Rosa La Rousse

C’est alors que Rosa, le front dans ses mains, se rappela tout à coup sa mère, l’église de son village, sa première communion. Elle se crut revenue  à ce jour-lá, quand elle était si petite, toute noyée en sa robe blanche, et elle se mit à pleurer.

-Guy de Maupassant 

 « La Maison Tellier »

 

Me levanté pensando que el día se desarrollaría como lo había planeado la noche anterior. Cogería el autobús 11 hasta el Government Center; buscaría y encontraría una tienda que vendiera tarjetas postales, para enviarlas a mis amigos en Austin, Montreal, Rozenburg, y Tours; me pasaría la tarde en el Bayfront Park, mirando los transeúntes, los cruceros en el puerto, admirando el cielo, el mar, las palmeras, y leyendo la novela que me ocupaba, “Snow Falling on Cedars”; cuando tuviera hambre comería algo en el Bayside Market; luego caminaría a lo largo de Brickell Avenue hasta el Rickenbacker Causeway, por donde llegaría al William Powell Bridge; y allí, de pie, en el puente, esperaría la puesta de sol. En suma, que sería una jornada serena. Pero las cosas no acontecieron de esa manera. Algo diferente pasó. Normalmente a mí no me suceden cosas así; y las raras veces que sí ocurren la cobardía no me deja reaccionar; no tengo el valor de atreverme.

        Me costó trabajo encontrarlas; las postales, quiero decir. Con excepción de los focos turísticos, ya casi nadie las vende. Pero mi problema no se resolvió ahí; necesitaba estampillas; pregunté en varios negocios de souvenirs, pero no tenían; luego tenía que encontrar un buzón, pero no se veía uno en parte (what´s wrong with the U.S, Mail?). Finalmente encontré un UPS Store desde donde pude remitir las postales.

     A continuación me dirigí hacia Biscayne Boulevard. Llegando a North-East 2nd Avenue me di cuenta de ella. Allá delante, estaba de pie, recostada contra la pared, me miraba y me sonreía. Yo me turbé. Me pareció extraño; a mí las mujeres no me miran así. Pensé que iba a pedirme dinero, de manera que bajé la mirada y apresuré el paso. Cuando finalmente la alcancé intentó detenerme.

 –¡Oye! –me dijo–. ¿Tienes un momento?

 –Discúlpeme –le contesté, sin levantar la mirada–. Tengo prisa.

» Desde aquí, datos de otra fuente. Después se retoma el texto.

-- ==== Sys2Proof/Certificates/Slice0/Obligations.lean ====
section
/-! DEFINITION. The statements for the provers. Each says what its rows do: that the command answers a next state, what that state
holds, and what it leaves as it was (`Only`). -/

open Sys2Proof Sys2Proof.Machine

/-! ## The machine as a whole -/

/-- A step with a command at the front of the queue executes it with the queue's rest (the block's step). On an empty queue one nanosecond
passes while 48 V is present, and a side message that waits begins on its link (R218); with none waiting and nothing slewing the counter, the
clock alone moves. That time passes so is the model's choice (log entry 1). -/
def Obligations.StepRunsTheFrontCommand : Prop :=
  (∀ (c : Instr) (rest : List Instr) (s : State), step { s with pending := c :: rest } = exec c { s with pending := rest }) ∧
    ∀ s : State, s.pending = [] →
      (∃ t, step s = .next t ∧ t.clock.uptime = s.clock.uptime + (if s.dev.vin48 then 1 else 0) ∧ Only [.clock, .links, .emitted] s t) ∧
      ((∀ e ∈ s.links, e.2.sideQueue = []) →
        (s.dev.vin48 = true → s.mer.trim = 0 → s.mer.learned = 0 → s.mer.slew = none → 0 ≤ s.clock.phase → s.clock.phase < 100000000 →
          step s = .next { s with clock := { s.clock with uptime := s.clock.uptime + 1, meridian := s.clock.meridian + 1 } }) ∧
        (s.dev.vin48 = false → step s = .next s))

/-- What reset leaves (R28, R30, R167, R190, R354, R355, R387 to R389, R392, R414): the module is HELD with cause 1, without firmware or
configuration and with its main domain off; the counters stand at 0, the log is empty with SEQ 1 next, the registers hold their Reset
columns, and no command waits. Memory lists nothing and every byte reads 0, which is the model's choice (log entry 5). -/
def Obligations.ResetLeavesTheModuleHeld : Prop :=
  State.reset.dev.state = .held ∧ State.reset.dev.heldCause = 1 ∧ State.reset.dev.firmware = false ∧ State.reset.dev.mainOn = false ∧
    State.reset.dev.config = none ∧ State.reset.clock = {} ∧ State.reset.mer.lock = 0 ∧ State.reset.mer.depth = 0xFF ∧
    State.reset.log = { nextSeq := 1 } ∧ State.reset.regs.lossScale = 0x3F800000 ∧ State.reset.regs.invLossScale = 0x3F800000 ∧
    State.reset.regs.latchedStep = 0xFFFFFFFF ∧ (∀ k, Tab.get 0 k State.reset.regs.page = 0) ∧
    (∀ m, State.reset.mbox m = {} ∧ (State.reset.mbox m).version = 3 ∧ (State.reset.mbox m).irqCount = 1 ∧ (State.reset.mbox m).enable = false) ∧
    State.reset.cofin.up = false ∧ State.reset.job.bind = none ∧ State.reset.power.capW = 4800 ∧ State.reset.rowSplit = 262144 ∧
    State.reset.pending = [] ∧ Memory.wf State.reset.mem = true ∧ ∀ k, State.reset.byteAt k = 0

/-- No run stops: from every state, any number of steps answers a next state, takes the commands in the order in which they wait, and
leaves the fuses as they are. -/
def Obligations.EveryRunCompletes : Prop :=
  ∀ (n : Nat) (s : State), ∃ t, runs n s t ∧ t.pending = s.pending.drop n ∧ t.fuses = s.fuses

     Ignorándola, seguí mi camino. Cuando llegué a la esquina el semáforo cambió a rojo. Durante esos segundos de espera no pude quitarme su imagen de la cabeza. Cuando el semáforo cambió a verde, entonces comprendí. ¡Qué tonto que soy! ¡Está trabajando! Por eso me sonríe –me dije–. Bueno, es que no tengo experiencia en ese tipo de menesteres.

     Me puse nervioso. Estremecido y consternado, mil pensamientos me pasaron  por la mente. Sobreponiéndome a la vacilación me decidí a hacer algo que no había hecho antes. Me volví para mirarla. Ella estaba todavía en el mismo lugar, todavía me miraba, todavía me sonreía. Tímida y lentamente, siempre con la mirada baja, me dirigí hacia ella. Cuando la tuve a mi lado, mirando hacia la calzada, como avergonzado, le eché un vistazo rápido, y advertí una mujer joven, bien acicalada, engalanada con  un vestido elegante, ceñido, con el ruedo por debajo de las rodillas.

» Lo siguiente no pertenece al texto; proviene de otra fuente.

-- ==== Sys2Proof/Laws/State.lean ====
section
/-! SUPPORT. What every update of one part of the state changes, field by field. -/
namespace Sys2Proof.Machine

variable (s : State)

@[simp] theorem onDev_fuses (f : Device → Device) : (s.onDev f).fuses = s.fuses := rfl
@[simp] theorem onDev_dev (f : Device → Device) : (s.onDev f).dev = f s.dev := rfl
@[simp] theorem onDev_clock (f : Device → Device) : (s.onDev f).clock = s.clock := rfl
@[simp] theorem onDev_mer (f : Device → Device) : (s.onDev f).mer = s.mer := rfl
@[simp] theorem onDev_log (f : Device → Device) : (s.onDev f).log = s.log := rfl
@[simp] theorem onDev_faults (f : Device → Device) : (s.onDev f).faults = s.faults := rfl
@[simp] theorem onDev_regs (f : Device → Device) : (s.onDev f).regs = s.regs := rfl
@[simp] theorem onDev_mboxes (f : Device → Device) : (s.onDev f).mboxes = s.mboxes := rfl
@[simp] theorem onDev_cofin (f : Device → Device) : (s.onDev f).cofin = s.cofin := rfl
@[simp] theorem onDev_job (f : Device → Device) : (s.onDev f).job = s.job := rfl
@[simp] theorem onDev_sealSt (f : Device → Device) : (s.onDev f).sealSt = s.sealSt := rfl
@[simp] theorem onDev_cores (f : Device → Device) : (s.onDev f).cores = s.cores := rfl
@[simp] theorem onDev_coreMap (f : Device → Device) : (s.onDev f).coreMap = s.coreMap := rfl
@[simp] theorem onDev_repairs (f : Device → Device) : (s.onDev f).repairs = s.repairs := rfl
@[simp] theorem onDev_hubs (f : Device → Device) : (s.onDev f).hubs = s.hubs := rfl
@[simp] theorem onDev_hbmStacks (f : Device → Device) : (s.onDev f).hbmStacks = s.hbmStacks := rfl
@[simp] theorem onDev_mem (f : Device → Device) : (s.onDev f).mem = s.mem := rfl
@[simp] theorem onDev_poison (f : Device → Device) : (s.onDev f).poison = s.poison := rfl
@[simp] theorem onDev_dir (f : Device → Device) : (s.onDev f).dir = s.dir := rfl
@[simp] theorem onDev_rowSplit (f : Device → Device) : (s.onDev f).rowSplit = s.rowSplit := rfl
@[simp] theorem onDev_links (f : Device → Device) : (s.onDev f).links = s.links := rfl
@[simp] theorem onDev_ports (f : Device → Device) : (s.onDev f).ports = s.ports := rfl
@[simp] theorem onDev_router (f : Device → Device) : (s.onDev f).router = s.router := rfl
@[simp] theorem onDev_gws (f : Device → Device) : (s.onDev f).gws = s.gws := rfl
@[simp] theorem onDev_survey (f : Device → Device) : (s.onDev f).survey = s.survey := rfl
@[simp] theorem onDev_topo (f : Device → Device) : (s.onDev f).topo = s.topo := rfl
@[simp] theorem onDev_power (f : Device → Device) : (s.onDev f).power = s.power := rfl
@[simp] theorem onDev_integ (f : Device → Device) : (s.onDev f).integ = s.integ := rfl
@[simp] theorem onDev_dump (f : Device → Device) : (s.onDev f).dump = s.dump := rfl
@[simp] theorem onDev_sec (f : Device → Device) : (s.onDev f).sec = s.sec := rfl
@[simp] theorem onDev_mgmt (f : Device → Device) : (s.onDev f).mgmt = s.mgmt := rfl
@[simp] theorem onDev_free (f : Device → Device) : (s.onDev f).free = s.free := rfl
@[simp] theorem onDev_emitted (f : Device → Device) : (s.onDev f).emitted = s.emitted := rfl
@[simp] theorem onDev_pending (f : Device → Device) : (s.onDev f).pending = s.pending := rfl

      – ¿Cuánto me cobra por una hora? –balbuceé, ruborizado, sin atreverme a mirarla a la cara.

      –Doscientos dólares –me respondió.

      –Muy bien –Acordé.

      –Podemos ir a mi apartamento, está cerca de aquí. Te aseguro que es un lugar limpio –explicó–. O podemos ir donde tú quieras.

–Voy al Bayfront Park –dije con una voz insegura y baja–. Sólo quiero que me haga compañía.

Really? – inquirió ella, sorprendida.

     –Sí. –le aseguré.

     –All right! –exclamó,  todavía incrédula–. Tú estás pagando.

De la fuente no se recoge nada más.